WHAT NEEDS TO BE DONE: Write out exactly the lines from the start of the entries through the one that contains "theorem mk_halfPoly_crcRound (c", including both.

PROVIDED RECORDS:
theorem halfPoly_crcPoly : halfPoly crcPoly = X ^ 12 + X ^ 5 + 1 := by
  have hsum : halfPoly crcPoly = 1 + X ^ 5 + X ^ 12 := by simp [halfPoly, crcPoly, Finset.sum_range_succ]
  rw [hsum]
  ring

/-- CRC_POLY is G(x) without its leading term. -/
theorem generatorPoly_eq : generatorPoly = X ^ 16 + halfPoly crcPoly := by
  rw [generatorPoly, halfPoly_crcPoly, add_assoc, add_assoc, add_assoc]

theorem generatorPoly_monic : generatorPoly.Monic := by
  rw [generatorPoly_eq]
  exact monic_X_pow_add (degree_halfPoly_lt _)

theorem degree_generatorPoly : generatorPoly.degree = 16 := by
  have hlead : (halfPoly crcPoly).degree < (X ^ 16 : (ZMod 2)[X]).degree :=
    (degree_halfPoly_lt _).trans_eq (degree_X_pow 16).symm
  rw [generatorPoly_eq, degree_add_eq_left_of_degree_lt hlead]
  exact degree_X_pow 16

theorem halfPoly_crcRound (c : Half) :
    halfPoly (crcRound c) = X * halfPoly c + (if c.getLsbD 15 then generatorPoly else 0) := by
  rw [crcRound_eq, halfPoly_xor, ← halfPoly_shiftLeft_one]
  split
  · rw [generatorPoly_eq]
    linear_combination - X ^ 16 * (CharTwo.two_eq_zero : (2 : (ZMod 2)[X]) = 0)
  · rw [halfPoly_zero, add_zero, add_zero]

/-! In the quotient by G(x) a round is multiplication by x. -/

theorem mk_halfPoly_crcRound (c : Half) :
    mk generatorPoly (halfPoly (crcRound c)) = mk generatorPoly (X * halfPoly c) := by
  rw [halfPoly_crcRound, map_add]
  split
  · rw [mk_self, add_zero]
  · rw [map_zero, add_zero]

theorem mk_halfPoly_crcRounds (n : Nat) (c : Half) :
    mk generatorPoly (halfPoly (crcRounds n c)) = mk generatorPoly (X ^ n * halfPoly c) := by
  induction n generalizing c with
  | zero => rw [crcRounds, pow_zero, one_mul]
  | succ n ih => rw [crcRounds, ih, map_mul, mk_halfPoly_crcRound, ← map_mul, pow_succ, mul_assoc]

theorem mk_halfPoly_upd16 (c : Half) (b : Byte) :
    mk generatorPoly (halfPoly (upd16 c b)) = mk generatorPoly (halfPoly c * X ^ 8 + bytePoly b * X ^ 16) := by
  have henter : halfPoly (c ^^^ zext16 b <<< 8) = halfPoly c + X ^ 8 * bytePoly b := by
    rw [halfPoly_xor, halfPoly_zext16_shiftLeft]
  refine (mk_halfPoly_crcRounds 8 (c ^^^ zext16 b <<< 8)).trans (congrArg _ ?_)
  rw [henter]
  ring

theorem mk_halfPoly_crcFold (c : Half) (xs : List Byte) :
    mk generatorPoly (halfPoly (crcFold c xs)) =
      mk generatorPoly (halfPoly c * X ^ (8 * xs.length) + messagePoly xs * X ^ 16) := by
  induction xs generalizing c with
  | nil => simp [messagePoly]
  | cons b xs ih =>
    rw [crcFold_cons, ih, map_add, map_mul, mk_halfPoly_upd16, ← map_mul, ← map_add, messagePoly, List.length_cons]
    exact congrArg _ (by ring)

/-- Settles O20: crc16(xs) is congruent to M(x) * x^16 modulo G(x), and its degree is below that of G(x). -/
theorem crcIsThePolynomialRemainder : Obligations.CrcIsThePolynomialRemainder := by
  intro xs
  have hcongr : mk generatorPoly (halfPoly (crc16 xs)) =
      mk generatorPoly (messagePoly xs * X ^ 16) := by
    rw [crc16, mk_halfPoly_crcFold, crcInit, halfPoly_zero, zero_mul, zero_add]
  have hdeg : (halfPoly (crc16 xs)).degree < generatorPoly.degree :=
    (degree_halfPoly_lt _).trans_eq degree_generatorPoly.symm
  calc (messagePoly xs * X ^ 16) %ₘ generatorPoly
    _ = halfPoly (crc16 xs) %ₘ generatorPoly :=
      (modByMonic_eq_of_dvd_sub generatorPoly_monic (mk_eq_mk.mp hcongr)).symm
    _ = halfPoly (crc16 xs) := (modByMonic_eq_self_iff generatorPoly_monic).mpr hdeg

end

end Sys2Proof.Machine

/-! # Codec fields and the reference parser (spec 41_codec_fields.md R81 to R93)

The fields by their values; the shape of a frame; and the parser by its rules, one per way a frame can end, from which
follow that it does not look past the frame's end and that a frame parses back. -/

namespace Sys2Proof.Machine

/-! ### The sequence number and its complement (R81, R91) -/

theorem cpl_eq_not (v : Byte) : cpl v = ~~~v := BitVec.allOnes_sub_eq_not v

theorem cpl_ne_self (v : Byte) : cpl v ≠ v := by
  unfold cpl
  bv_omega

theorem seqNext_toNat (v : Byte) : (seqNext v).toNat = (v.toNat + 1) % 256 := BitVec.toNat_add v 1

/-- Settles O24: a byte is incremented modulo 256. -/
theorem sequenceNumbersWrapModulo256 : Obligations.SequenceNumbersWrapModulo256 := ⟨seqNext_toNat, rfl, rfl⟩

/-! ### The CRC field (R84, R85) -/

theorem crcUnfield_eq_append (h l : Byte) : crcUnfield h l = h ++ l := by
  rw [BitVec.append_def, BitVec.shiftLeftZeroExtend_eq, BitVec.setWidth'_eq]
  rfl

theorem crcUnfield_extract (c : Half) : crcUnfield (c.extractLsb' 8 8) (c.extractLsb' 0 8) = c :=
  (crcUnfield_eq_append _ _).trans (BitVec.extractLsb'_append_extractLsb' (w := 8) (len := 8))

theorem crcUnfield_toNat (h l : Byte) : (crcUnfield h l).toNat = 256 * h.toNat + l.toNat := by
  rw [crcUnfield_eq_append, BitVec.toNat_append, ← Nat.shiftLeft_add_eq_or_of_lt l.isLt, Nat.shiftLeft_eq, Nat.mul_comm]

/-- Settles O22: a received field is its two bytes side by side. -/
theorem crcFieldRoundTrip : Obligations.CrcFieldRoundTrip := fun c =>
  ⟨rfl, crcUnfield_extract c, crcUnfield_toNat⟩

/-! ### The shape of a frame (R83, R86, R92) -/

theorem pad_pad {xs : List Byte} (h : xs.length ≤ 128) : pad (pad xs) = pad xs := by
  rw [pad, padding, pad_length h]
  exact List.append_nil _

theorem frame_length (v : Byte) {xs : List Byte} (h : xs.length ≤ 128) : (frame v xs).length = 133 := by
  simp [frame, hdr, pad_length h]

theorem frame_payload (v : Byte) {xs : List Byte} (h : xs.length ≤ 128) :
    ((frame v xs).drop 3).take 128 = pad xs :=
  List.take_left' (pad_length h)

theorem frame_pad (v : Byte) {xs : List Byte} (h : xs.length ≤ 128) : frame v (pad xs) = frame v xs := by
  rw [frame, pad_pad h, frame]

theorem crc16_frame_drop_header (v : Byte) (xs : List Byte) : crc16 ((frame v xs).drop 3) = 0x0000#16 :=
  crcResidueIsZero (pad xs)

/-- Settles O21, law by law; the CRC of payload and CRC field is zero by the residue law. -/
theorem fieldLaws : Obligations.FieldLaws := by
  refine ⟨fun v => ⟨?involution, cpl_ne_self v, cpl_eq_not v⟩, rfl, rfl, rfl, fun v xs hlen => ?frame⟩
  case involution => rw [cpl_eq_not, cpl_eq_not, BitVec.not_not]
  case frame =>
    exact ⟨frame_length v hlen, rfl, frame_payload v hlen, crc16_frame_drop_header v xs, (frame_pad v hlen).symm⟩

/-! ### The reference parser by its rules (R87 to R89) -/

/-- `Parses e bs v k`: `bs` begins with a frame of `k` bytes whose verdict is `v`, when sequence `e` is expected. A
control byte ends the frame at once, a header that does not match at its last byte, and a data frame at its CRC field
(R89). -/
inductive Parses (e : Byte) : List Byte → Verdict → Nat → Prop
  | control {c : Byte} {v : Verdict} (hv : (ctlClass c).verdict = some v) (ys : List Byte) : Parses e (c :: ys) v 1
  | badHeader {sn c : Byte} (hh : hdrOk e sn c = false) (ys : List Byte) :
      Parses e (sohCode :: sn :: c :: ys) .seqErr 3
  | data {sn c : Byte} {xs : List Byte} (hh : hdrOk e sn c = true) (hlen : xs.length = 128) (h l : Byte)
      (ys : List Byte) :
      Parses e (sohCode :: sn :: c :: (xs ++ h :: l :: ys)) (crcVerdict (crc16 xs) (crcUnfield h l)) 133

theorem deframe_control {c : Byte} {v : Verdict} (hv : (ctlClass c).verdict = some v) (e : Byte) (ys : List Byte) :
    deframe e (c :: ys) = some (v, 1) := by
  simp only [deframe, hv]
  rfl

theorem deframe_short_header (e : Byte) {ys : List Byte} (hlen : ys.length < 2) :
    deframe e (sohCode :: ys) = none := by
  simp only [deframe, ctlClass_verdict_none.mpr rfl, hdrLen, List.length_cons]
  exact if_pos (by omega)

/-- A whole header is checked before anything that follows it. -/
theorem deframe_header (e sn c : Byte) (zs : List Byte) :
    deframe e (sohCode :: sn :: c :: zs) =
      if hdrOk e sn c = false then some (.seqErr, 3)
      else if zs.length < 130 then none
      else some (crcVerdict (crc16 (zs.take 128)) (crcUnfield (zs.getD 128 0) (zs.getD 129 0)), 133) := by
  have hcount : (sohCode :: sn :: c :: zs).length = zs.length + 3 := rfl
  have hshort : zs.length + 3 < frameLen ↔ zs.length < 130 := by simp only [frameLen]; omega
  simp only [deframe, ctlClass_verdict_none.mpr rfl, hcount, hdrLen, hshort, Bool.not_eq_true']
  rw [if_neg (by omega)]
  rfl

theorem deframe_bad_header {e sn c : Byte} (hh : hdrOk e sn c = false) (ys : List Byte) :
    deframe e (sohCode :: sn :: c :: ys) = some (.seqErr, 3) := by
  rw [deframe_header, if_pos hh]

theorem deframe_short_frame {e sn c : Byte} {zs : List Byte} (hh : hdrOk e sn c = true) (hlen : zs.length < 130) :
    deframe e (sohCode :: sn :: c :: zs) = none := by
  rw [deframe_header, if_neg (by simp [hh]), if_pos hlen]

theorem deframe_data {e sn c : Byte} {xs : List Byte} (hh : hdrOk e sn c = true) (hlen : xs.length = 128) (h l : Byte)
    (ys : List Byte) :
    deframe e (sohCode :: sn :: c :: (xs ++ h :: l :: ys)) =
      some (crcVerdict (crc16 xs) (crcUnfield h l), 133) := by
  rw [deframe_header, if_neg (by simp [hh]), if_neg (by simp only [List.length_append, List.length_cons]; omega)]
  simp [List.take_left' hlen, List.getElem?_append_right, hlen]

theorem deframe_of_parses {e : Byte} {bs : List Byte} {v : Verdict} {k : Nat} (h : Parses e bs v k) :
    deframe e bs = some (v, k) := by
  cases h with
  | control hv ys => exact deframe_control hv e ys
  | badHeader hh ys => exact deframe_bad_header hh ys
  | data hh hlen h l ys => exact deframe_data hh hlen h l ys

theorem exists_payload_append {zs : List Byte} (hlen : 130 ≤ zs.length) :
    ∃ xs h l ys, xs.length = 128 ∧ zs = xs ++ h :: l :: ys := by
  refine ⟨zs.take 128, zs[128], zs[129], zs.drop 130, List.length_take_of_le (by omega), ?_⟩
  rw [← List.drop_eq_getElem_cons, ← List.drop_eq_getElem_cons, List.take_append_drop]

theorem parses_of_deframe {e : Byte} {bs : List Byte} {v : Verdict} {k : Nat} (h : deframe e bs = some (v, k)) :
    Parses e bs v k := by
  obtain _ | ⟨b, bs⟩ := bs
  · cases h
  cases hv : (ctlClass b).verdict with
  | some v' =>
    cases (deframe_control hv e bs).symm.trans h
    exact .control hv bs
  | none =>
    obtain rfl := ctlClass_verdict_none.mp hv
    obtain _ | ⟨sn, _ | ⟨c, zs⟩⟩ := bs
    · cases (deframe_short_header e (by simp)).symm.trans h
    · cases (deframe_short_header e (by simp)).symm.trans h
    cases hh : hdrOk e sn c with
    | false =>
      cases (deframe_bad_header hh zs).symm.trans h
      exact .badHeader hh zs
    | true =>
      obtain hlen | hlen := Nat.lt_or_ge zs.length 130
      · cases (deframe_short_frame hh hlen).symm.trans h
      · obtain ⟨xs, hi, lo, ys, hxs, rfl⟩ := exists_payload_append hlen
        cases (deframe_data hh hxs hi lo ys).symm.trans h
        exact .data hh hxs hi lo ys

/-- The parser looks no further than the frame's end. -/
theorem Parses.append {e : Byte} {bs : List Byte} {v : Verdict} {k : Nat} (h : Parses e bs v k) (ys : List Byte) :
    Parses e (bs ++ ys) v k := by
  cases h with
  | control hv zs => exact .control hv (zs ++ ys)
  | badHeader hh zs => exact .badHeader hh (zs ++ ys)
  | data hh hlen h l zs => simpa using Parses.data hh hlen h l (zs ++ ys)

/-- The bytes of the frame alone parse as it does. -/
theorem Parses.take {e : Byte} {bs : List Byte} {v : Verdict} {k : Nat} (h : Parses e bs v k) :
    Parses e (bs.take k) v k := by
  cases h with
  | control hv zs => exact .control hv []
  | badHeader hh zs => exact .badHeader hh []
  | @data _ _ xs hh hlen h l zs =>
    have hxs : (xs ++ h :: l :: zs).take 130 = xs ++ [h, l] := by simp [List.take_append, hlen]
    simpa [hxs] using Parses.data hh hlen h l []

theorem deframe_append {e : Byte} {bs : List Byte} {v : Verdict} {k : Nat} (h : deframe e bs = some (v, k))
    (ys : List Byte) : deframe e (bs ++ ys) = some (v, k) :=
  deframe_of_parses ((parses_of_deframe h).append ys)

theorem deframe_take_self {e : Byte} {bs : List Byte} {v : Verdict} {k : Nat} (h : deframe e bs = some (v, k)) :
    deframe e (bs.take k) = some (v, k) :=
  deframe_of_parses (parses_of_deframe h).take

/-- Nothing shorter than an incomplete frame is complete. -/
theorem deframe_none_of_prefix {e : Byte} {ps bs : List Byte} (hp : ps <+: bs) (h : deframe e bs = none) :
    deframe e ps = none := by
  obtain ⟨ys, rfl⟩ := hp
  cases hd : deframe e ps with
  | none => rfl
  | some r => cases (deframe_append hd ys).symm.trans h

/-- Nothing shorter than a frame is complete: what ended earlier would be the frame. -/
theorem deframe_take_of_lt {e : Byte} {bs : List Byte} {v : Verdict} {k j : Nat} (h : deframe e bs = some (v, k))
    (hj : j < k) : deframe e (bs.take j) = none := by
  cases hd : deframe e (bs.take j) with
  | none => rfl
  | some r =>
    obtain ⟨v', k'⟩ := r
    obtain ⟨-, hk'⟩ := deframe_consumes hd
    have hsame : deframe e bs = some (v', k') := by simpa using deframe_append hd (bs.drop j)
    cases h.symm.trans hsame
    simp only [List.length_take] at hk'
    omega

/-! ### A frame parses back (R93) -/

theorem hdrOk_cpl (e v : Byte) : hdrOk e v (cpl v) = decide (e = v) := by
  by_cases h : e = v
  · simp [hdrOk, h]
  · simp [hdrOk, h, Ne.symm h]

theorem deframe_frame (v : Byte) {xs : List Byte} (hlen : xs.length ≤ 128) (ys : List Byte) :
    deframe v (frame v xs ++ ys) = some (.dataOk, 133) := by
  have hh : hdrOk v v (cpl v) = true := by simp [hdrOk_cpl]
  have hbytes : frame v xs ++ ys = sohCode :: v :: cpl v ::
      (pad xs ++ (crc16 (pad xs)).extractLsb' 8 8 :: (crc16 (pad xs)).extractLsb' 0 8 :: ys) := by
    simp [frame, hdr, crcField]
  rw [hbytes, deframe_data hh (pad_length hlen), crcUnfield_extract, crcVerdict, if_pos rfl]

theorem deframe_other_sequence {e v : Byte} (hne : e ≠ v) (ys : List Byte) :
    deframe e (hdr sohCode v ++ ys) = some (.seqErr, 3) :=
  deframe_bad_header (by simp [hdrOk_cpl, hne]) ys

theorem frame_eq_hdr_append (v : Byte) (xs : List Byte) :
    frame v xs = hdr sohCode v ++ (pad xs ++ crcField (crc16 (pad xs))) := List.append_assoc _ _ _

/-- Settles O23, by the parser's rules for a whole frame and for a header of another sequence. -/
theorem frameParsesBack : Obligations.FrameParsesBack := by
  refine fun v xs hlen => ⟨deframe_frame v hlen, frame_payload v hlen, fun e hne => ?other, (frame_pad v hlen).symm⟩
  rw [frame_eq_hdr_append]
  exact deframe_other_sequence hne _

end Sys2Proof.Machine

/-! # The commands by what they do, and the framing law (spec 60_exceptions.md R135, R136; 42_tx_framer.md R96 to R99)

`exec_next` says what a command can have done; here is the converse, so that a run is computed command by command. A
data frame in progress is written out as a state, which each TX.DATA extends by one byte. -/

namespace Sys2Proof.Machine

/-! ### A command whose guard holds -/

theorem emitControl_of_emitsCode {i : Instr} {code : Byte} (hi : EmitsCode i code) (s : State) :
    exec i s = emitControl code s := by
  cases hi <;> rfl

TASK OUTPUT:
theorem halfPoly_crcPoly : halfPoly crcPoly = X ^ 12 + X ^ 5 + 1 := by
  have hsum : halfPoly crcPoly = 1 + X ^ 5 + X ^ 12 := by simp [halfPoly, crcPoly, Finset.sum_range_succ]
  rw [hsum]
  ring

/-- CRC_POLY is G(x) without its leading term. -/
theorem generatorPoly_eq : generatorPoly = X ^ 16 + halfPoly crcPoly := by
  rw [generatorPoly, halfPoly_crcPoly, add_assoc, add_assoc, add_assoc]

theorem generatorPoly_monic : generatorPoly.Monic := by
  rw [generatorPoly_eq]
  exact monic_X_pow_add (degree_halfPoly_lt _)

theorem degree_generatorPoly : generatorPoly.degree = 16 := by
  have hlead : (halfPoly crcPoly).degree < (X ^ 16 : (ZMod 2)[X]).degree :=
    (degree_halfPoly_lt _).trans_eq (degree_X_pow 16).symm
  rw [generatorPoly_eq, degree_add_eq_left_of_degree_lt hlead]
  exact degree_X_pow 16

theorem halfPoly_crcRound (c : Half) :
    halfPoly (crcRound c) = X * halfPoly c + (if c.getLsbD 15 then generatorPoly else 0) := by
  rw [crcRound_eq, halfPoly_xor, ← halfPoly_shiftLeft_one]
  split
  · rw [generatorPoly_eq]
    linear_combination - X ^ 16 * (CharTwo.two_eq_zero : (2 : (ZMod 2)[X]) = 0)
  · rw [halfPoly_zero, add_zero, add_zero]

/-! In the quotient by G(x) a round is multiplication by x. -/

theorem mk_halfPoly_crcRound (c : Half) :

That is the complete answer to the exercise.